Recorded data
****************
-- ==== Sys2Proof/Decode.lean ====
section
/-! DEFINITION. The decoder (30_encoding.md R63, R64, R71; 40_cycle_decode_addressing.md R82, R83, R89), total on every word
and rejecting by name, then the encoder and the assembler (R71, R76). -/

namespace Sys2Proof

/-- R13: the quotient truncated toward zero, for a positive divisor. -/
def tdiv (a b : Int) : Int := if 0 ≤ a then a / b else -((-a) / b)

/-- R13: the remainder that goes with `tdiv`; it has the sign of `a`. -/
def trem (a b : Int) : Int := a - b * tdiv a b

/-- R63, R82: `opcode = trem(iw, 100)`. -/
def opcodeField (iw : Word) : Int := trem iw.toInt 100

/-- R63, R82: `m[i] = trem(tdiv(mf, 10^i), 10)` with `mf = tdiv(iw, 100)`. -/
def modeField (iw : Word) (i : Slot) : Int := trem (tdiv (tdiv iw.toInt 100) (10 ^ i.val)) 10

/-- R64: the mode a mode value stands for; no other value is valid. -/
def Mode.ofField (v : Int) : Option Mode := if v = 0 then some .position else if v = 1 then some .immediate else none

/-- R64: the digit that stands for a mode. -/
def Mode.toDigit : Mode → Int
  | .position => 0
  | .immediate => 1

/-- Table R71: the operation an opcode selects. -/
def Instr.ofOpcode (opcode : Int) (m0 m1 m2 : Mode) : Option Instr :=
  if opcode = 1 then some (.add m0 m1 m2)
  else if opcode = 2 then some (.mul m0 m1 m2)
  else if opcode = 3 then some (.inp m0 m1 m2)
  else if opcode = 4 then some (.out m0 m1 m2)
  else if opcode = 5 then some (.jt m0 m1 m2)
  else if opcode = 6 then some (.jf m0 m1 m2)
  else if opcode = 7 then some (.lt m0 m1 m2)
  else if opcode = 8 then some (.eq m0 m1 m2)
  else if opcode = 99 then some (.hlt m0 m1 m2)
  else none

/-- R82, R83, R89: the decoder. The modes are checked in slot order and before the opcode (R73). -/
def decode (iw : Word) : Except DecodeError Instr :=
  match Mode.ofField (modeField iw 0) with
  | none => .error (.invalidParameterMode [] 0 (wrap (modeField iw 0)))
  | some m0 =>
    match Mode.ofField (modeField iw 1) with
    | none => .error (.invalidParameterMode [(0, m0)] 1 (wrap (modeField iw 1)))
    | some m1 =>
      match Mode.ofField (modeField iw 2) with
      | none => .error (.invalidParameterMode [(0, m0), (1, m1)] 2 (wrap (modeField iw 2)))
      | some m2 =>
        match Instr.ofOpcode (opcodeField iw) m0 m1 m2 with
        | none => .error (.invalidOpcode [(0, m0), (1, m1), (2, m2)] (wrap (opcodeField iw)))
        | some i => .ok i

/-- R86: the slots resolved before a failed decode. -/
def DecodeError.earlier : DecodeError → List (Slot × Mode)
  | .invalidParameterMode e _ _ => e
  | .invalidOpcode e _ => e

/-- Table R71: the opcode of an instruction. -/
def Instr.opcode : Instr → Nat
  | .add _ _ _ => 1
  | .mul _ _ _ => 2
  | .inp _ _ _ => 3
  | .out _ _ _ => 4
  | .jt _ _ _ => 5
  | .jf _ _ _ => 6
  | .lt _ _ _ => 7
  | .eq _ _ _ => 8
  | .hlt _ _ _ => 99

/-- R62: the mode of slot 0. -/
def Instr.mode0 : Instr → Mode
  | .add m _ _ | .mul m _ _ | .inp m _ _ | .out m _ _ | .jt m _ _ | .jf m _ _ | .lt m _ _ | .eq m _ _ | .hlt m _ _ => m

/-- R62: the mode of slot 1. -/
def Instr.mode1 : Instr → Mode
  | .add _ m _ | .mul _ m _ | .inp _ m _ | .out _ m _ | .jt _ m _ | .jf _ m _ | .lt _ m _ | .eq _ m _ | .hlt _ m _ => m

/-- R62: the mode of slot 2. -/
def Instr.mode2 : Instr → Mode
  | .add _ _ m | .mul _ _ m | .inp _ _ m | .out _ _ m | .jt _ _ m | .jf _ _ m | .lt _ _ m | .eq _ _ m | .hlt _ _ m => m

/-- R62: the mode of a slot. -/
def Instr.mode (i : Instr) (k : Slot) : Mode :=
  match k with
  | 0 => i.mode0
  | 1 => i.mode1
  | 2 => i.mode2

/-- Table R71: the operand arity. -/
def Instr.arity : Instr → Nat
  | .add _ _ _ | .mul _ _ _ | .lt _ _ _ | .eq _ _ _ => 3
  | .jt _ _ _ | .jf _ _ _ => 2
  | .inp _ _ _ | .out _ _ _ => 1
  | .hlt _ _ _ => 0

/-- R60: the number of consecutive words an instruction occupies. -/
def Instr.length (i : Instr) : Nat := 1 + i.arity

/-- R71: the canonical instruction word. An instruction's parameter words are memory words of their own (R69); `assemble`
lays them out. -/
def encode (i : Instr) : Word :=
  wrap (i.opcode + 100 * i.mode0.toDigit + 1000 * i.mode1.toDigit + 10000 * i.mode2.toDigit)

/-- R76: the mode of an assembler operand. -/
def Operand.mode : Operand → Mode
  | .position _ => .position
  | .immediate _ => .immediate

/-- R69, R76: the parameter word of an assembler operand, taken as it stands. -/
def Operand.param : Operand → Word
  | .position a => a
  | .immediate v => v

/-- R76: the instruction of an assembler line; unused mode digits are zero. A DATA line has none. -/
def AsmLine.instr : AsmLine → Option Instr
  | .add a b d => some (.add a.mode b.mode d.mode)
  | .mul a b d => some (.mul a.mode b.mode d.mode)
  | .inp d => some (.inp d.mode .position .position)
  | .out a => some (.out a.mode .position .position)
  | .jt c t => some (.jt c.mode t.mode .position)
  | .jf c t => some (.jf c.mode t.mode .position)
  | .lt a b d => some (.lt a.mode b.mode d.mode)
  | .eq a b d => some (.eq a.mode b.mode d.mode)
  | .hlt => some (.hlt .position .position .position)
  | .data _ => none

/-- R76: the operands of an assembler line, in slot order. -/
def AsmLine.operands : AsmLine → List Operand
  | .add a b d | .mul a b d | .lt a b d | .eq a b d => [a, b, d]
  | .jt c t | .jf c t => [c, t]
  | .inp a | .out a => [a]
  | .hlt | .data _ => []

/-- R76: the literal words of a DATA line. -/
def AsmLine.literals : AsmLine → List Word
  | .data ws => ws
  | .add _ _ _ | .mul _ _ _ | .lt _ _ _ | .eq _ _ _ | .jt _ _ | .jf _ _ | .inp _ | .out _ | .hlt => []

/-- R68, R76: the words of one assembler line: the canonical instruction word, then the parameter words in slot order; or
the literal words of a DATA line. -/
def assemble (l : AsmLine) : List Word :=
  match l.instr with
  | some i => encode i :: l.operands.map Operand.param
  | none => l.literals

/-- R75, R76: the words of a program text, token `i` for address `i`. -/
def assembleProgram (ls : List AsmLine) : List Word := ls.flatMap assemble

/-- The words of an instruction whose bits are `w`: the first word is bits 63..0, the next bits 127..64, and so on up to the
longest instruction's four words (R60). Bits from `nbits` on are 0. -/
def tableWords (nbits w : Nat) : List Word :=
  (List.range 4).map fun k => BitVec.ofNat 64 (w % 2 ^ nbits / 2 ^ (64 * k))

/-- The instruction the decoder reads from an instruction whose bits are `w`; it looks at the first word alone (R82). -/
def decodeTableWord (nbits w : Nat) : Option Instr :=
  (tableWords nbits w).head?.bind fun iw => (decode iw).toOption

end Sys2Proof
end

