-- ==== Sys2Proof/Tests/Slice0.lean ====
section
/-! SUPPORT. The model's own tests, each on one word or one step, the expected results from 95_test_vectors.md (the vector's id
in the docstring); the refusals of WellFormed; and for each statement of Certificates/Slice0 a state that meets its
hypotheses. -/

namespace Sys2Proof.Tests

open Sys2Proof.Machine

/-- The machine launched on a program text and an input sequence (R185). -/
def boot (tokens inputs : List Word) : State := State.reset.launch tokens inputs

/-- The step answers a next state of which `p` holds. -/
def after (s : State) (p : State → Bool) : Bool :=
  match step s with
  | .next t => p t
  | .fault _ => false
  | .refused _ => false

/-- The step answers a state with a fault recorded as given, and everything else as before. -/
def faults (s : State) (kind : FaultKind) (fpc value : Word) (slot : Option Slot) : Bool :=
  after s fun t => decide (t = { s with fault := some { kind := kind, fpc := fpc, value := value, slot := slot } })

/-- A core running at `pc` over the cells `m`. -/
def runningAt (pc : Word) (m : Memory) : State := { boot [] [] with pc := pc, mem := m }

theorem after_next {s : State} {p : State → Bool} (h : after s p = true) : ∃ t, step s = .next t ∧ p t = true := by
  unfold after at h
  split at h
  · exact ⟨_, by assumption, h⟩
  · cases h
  · cases h

/-! ## WellFormed refuses (R67, R72, R65, R66) -/

theorem test_wf_accepts : wordWellFormed 1002 = true ∧ wordCanonical 11199 = true ∧ wordWellFormed 100099 = true := by decide
theorem test_wf_refuses_negative : signWellFormed (-1) = false ∧ wordWellFormed (-99) = false := by decide
theorem test_wf_refuses_opcode : opcodeWellFormed 50 = false ∧ wordWellFormed 0 = false := by decide
theorem test_wf_refuses_mode0 : modeWellFormed 0 299 = false ∧ wordWellFormed 299 = false := by decide
theorem test_wf_refuses_mode1 : modeWellFormed 1 2099 = false ∧ wordWellFormed 2099 = false := by decide
theorem test_wf_refuses_mode2 : modeWellFormed 2 20099 = false ∧ wordWellFormed 20099 = false := by decide
theorem test_wf_refuses_high_digits : wordCanonical 100099 = false := by decide

/-! ## Decoding: words written out digit by digit from R62, `ABCDE` (section 2) -/

/-- Every constructor's own word, each with a different choice of mode digits. E1 to E14. -/
theorem test_decode_each :
    decode 1 = .ok (.add .position .position .position) ∧ decode 1002 = .ok (.mul .position .immediate .position) ∧
    decode 103 = .ok (.inp .immediate .position .position) ∧ decode 104 = .ok (.out .immediate .position .position) ∧
    decode 105 = .ok (.jt .immediate .position .position) ∧ decode 1106 = .ok (.jf .immediate .immediate .position) ∧
    decode 1007 = .ok (.lt .position .immediate .position) ∧ decode 10008 = .ok (.eq .position .position .immediate) ∧
    decode 99 = .ok (.hlt .position .position .position) := by
  exact ⟨rfl, rfl, rfl, rfl, rfl, rfl, rfl, rfl, rfl⟩

/-- E12, E24 to E27: all modes set; halts with mode digits; digits above the fifth ignored. -/
theorem test_decode_more :
    decode 11101 = .ok (.add .immediate .immediate .immediate) ∧ decode 11199 = .ok (.hlt .immediate .immediate .immediate) ∧
    decode 10199 = .ok (.hlt .immediate .position .immediate) ∧ decode 100099 = .ok (.hlt .position .position .position) ∧
    decode 1100099 = .ok (.hlt .position .position .position) := by
  exact ⟨rfl, rfl, rfl, rfl, rfl⟩
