/-- The fields of a lane instruction of layout L.M (R47, R53). `second` is the second data register [55:48], `wc` the
width/count field [39:32], `disp` the signed byte displacement. -/
structure LM where
  ty : BitVec 4
  kq : KReg
  vd : BitVec 8
  voff : BitVec 8
  b : BReg
  stream : BitVec 2
  hint : BitVec 2
  second : BitVec 8
  e : Bool
  m : BitVec 3
  wc : BitVec 8
  disp : BitVec 32
  deriving DecidableEq, Repr

/-- The fields of a lane instruction of layout L.T (R47, R54). `md` is the metadata base, which names v0 to v127. -/
structure LT where
  shape : BitVec 4
  fmt : BitVec 3
  sparse : Bool
  a : BitVec 8
  b : BitVec 8
  ea : BitVec 8
  eb : BitVec 8
  e : Bool
  md : BitVec 7
  row0 : BitVec 4
  col0 : BitVec 4
  flags : BitVec 8
  deriving DecidableEq, Repr

/-- Names one team: the ticket of its launch, its cluster's linear index, its index in the cluster (R189). -/
structure TeamKey where
  ticket : Nat
  cluster : Nat
  team : Nat
  deriving DecidableEq, Repr

/-- What a PCIe ATS completion carries (R242): a host range of `2 ^ log` bytes and the host's permissions. -/
structure AtsReply where
  base : Nat
  log : Nat
  read : Bool
  write : Bool
  deriving DecidableEq, Repr

/-- What reaches a ticket of RINV or LAUNCHX (R405, R410): an accept, a NAK code, the reply carrying the launch status of
the handler, or one member's answer to a LAUNCHX request (its rank and the status word of R407). -/
inductive InvAnswer where
  | accept
  | nak (code : Nat)
  | reply (launchStatus : Nat)
  | fromMember (rank : Nat) (status : Nat) (detail : Nat)
  deriving DecidableEq, Repr

/-- A LAUNCHX request as a member receives it (R410): 0 reserve, 1 commit, 2 abort; the sender's generation. -/
structure LaunchxReq where
  op : Nat
  src : Word
  ticket : Word
  gen : BitVec 64
  record : List Byte
  deriving DecidableEq, Repr

/-- A reply to a line request (R427): NONAME, or the kind and the 256 bytes. -/
inductive LineReply where
  | noName
  | line (node : Bool) (bytes : List Byte)
  deriving DecidableEq, Repr

/-- A Gupol flit (R380). -/
structure Flit where
  seq : Word
  ack : Word
  type : Byte
  cls : Byte
  gen : BitVec 16
  crc : Word
  payload : List Byte
  deriving DecidableEq, Repr

/-- What the collective engine receives from another device (R389 to R395, R422). `kind`: 0 the exponents of one chunk's
groups of 64 elements, 1 their encoded terms with the linear checksums (R390, R391), 2 data, 3 a request for a chunk of
terms once more, 4 a listener's acknowledgement, 5 the sizes alone. `seq` counts the sender's collectives since its last swap. -/
structure CollChunk where
  comm : Nat
  seq : Nat
  tableId : Word
  gen : BitVec 16
  src : Word
  rank : Nat
  kind : Nat
  index : Nat
  op : Nat
  mode : Nat
  sendSize : Nat
  exps : List Int
  q : List Int
  checks : List Nat
  data : List Byte
  deriving DecidableEq, Repr

/-- Where a corrected error was found (R361, R367), and whether the one retry read correctly (R362). -/
structure ErrSite where
  unit : Nat
  loc : BitVec 16
  ctx : Nat
  pa : Nat
  synd : Word
  retryOk : Bool
  deriving DecidableEq, Repr

/-- An uncorrectable error in an LLC sector (R362 to R365): whether the one retry of the read and the written test
pattern read back correctly, whether it is a tag error, and the ways of the set whose owner can still be read. -/
structure LlcError where
  pa : Nat
  line : Nat
  retryOk : Bool
  patternOk : Bool
  tag : Bool
  readable : BitVec 16
  synd : Word
  deriving DecidableEq, Repr

/-- An HBM read in error (R361, R362, R366): unit 1, 2 or 3, and how many retries failed: of the layers there is one, of the
link up to four. -/
structure HbmError where
  pa : Nat
  unit : Nat
  failed : Nat
  synd : Word
  deriving DecidableEq, Repr

/-- An uncorrectable word of a core's pool, its accumulator store, or a pair's load value queue (R361): unit 6, 7, 8 or 10, the
group using the word, or the waiting team whose phase record holds it (launch ticket, cluster, team), and whether the one
retry read correctly. -/
structure PoolError where
  core : Nat
  unit : Nat
  g : Nat
  record : Option (Nat × Nat × Nat)
  retryOk : Bool
  synd : Word
  deriving DecidableEq, Repr

/-- A VRLD read request from another rank (R397). -/
structure ReplicaReq where
  src : Word
  comm : Nat
  va : Nat
  width : Nat
  tag : Nat
  deriving DecidableEq, Repr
****************
Task item:
Could you return exactly the stretch of the data above that starts at the line with "else if opcode = 4" and ends at the line with "def Instr.mode0 : Instr → Mode", both lines included?

Output below:
  else if opcode = 4 then some (.out m0 m1 m2)
  else if opcode = 5 then some (.jt m0 m1 m2)
  else if opcode = 6 then some (.jf m0 m1 m2)
  else if opcode = 7 then some (.lt m0 m1 m2)
  else if opcode = 8 then some (.eq m0 m1 m2)
  else if opcode = 99 then some (.hlt m0 m1 m2)
  else none

/-- R82, R83, R89: the decoder. The modes are checked in slot order and before the opcode (R73). -/
def decode (iw : Word) : Except DecodeError Instr :=
  match Mode.ofField (modeField iw 0) with
  | none => .error (.invalidParameterMode [] 0 (wrap (modeField iw 0)))
  | some m0 =>
    match Mode.ofField (modeField iw 1) with
    | none => .error (.invalidParameterMode [(0, m0)] 1 (wrap (modeField iw 1)))
    | some m1 =>
      match Mode.ofField (modeField iw 2) with
      | none => .error (.invalidParameterMode [(0, m0), (1, m1)] 2 (wrap (modeField iw 2)))
      | some m2 =>
        match Instr.ofOpcode (opcodeField iw) m0 m1 m2 with
        | none => .error (.invalidOpcode [(0, m0), (1, m1), (2, m2)] (wrap (opcodeField iw)))
        | some i => .ok i

/-- R86: the slots resolved before a failed decode. -/
def DecodeError.earlier : DecodeError → List (Slot × Mode)
  | .invalidParameterMode e _ _ => e
  | .invalidOpcode e _ => e

/-- Table R71: the opcode of an instruction. -/
def Instr.opcode : Instr → Nat
  | .add _ _ _ => 1
  | .mul _ _ _ => 2
  | .inp _ _ _ => 3
  | .out _ _ _ => 4
  | .jt _ _ _ => 5
  | .jf _ _ _ => 6
  | .lt _ _ _ => 7
  | .eq _ _ _ => 8
  | .hlt _ _ _ => 99

/-- R62: the mode of slot 0. -/
def Instr.mode0 : Instr → Mode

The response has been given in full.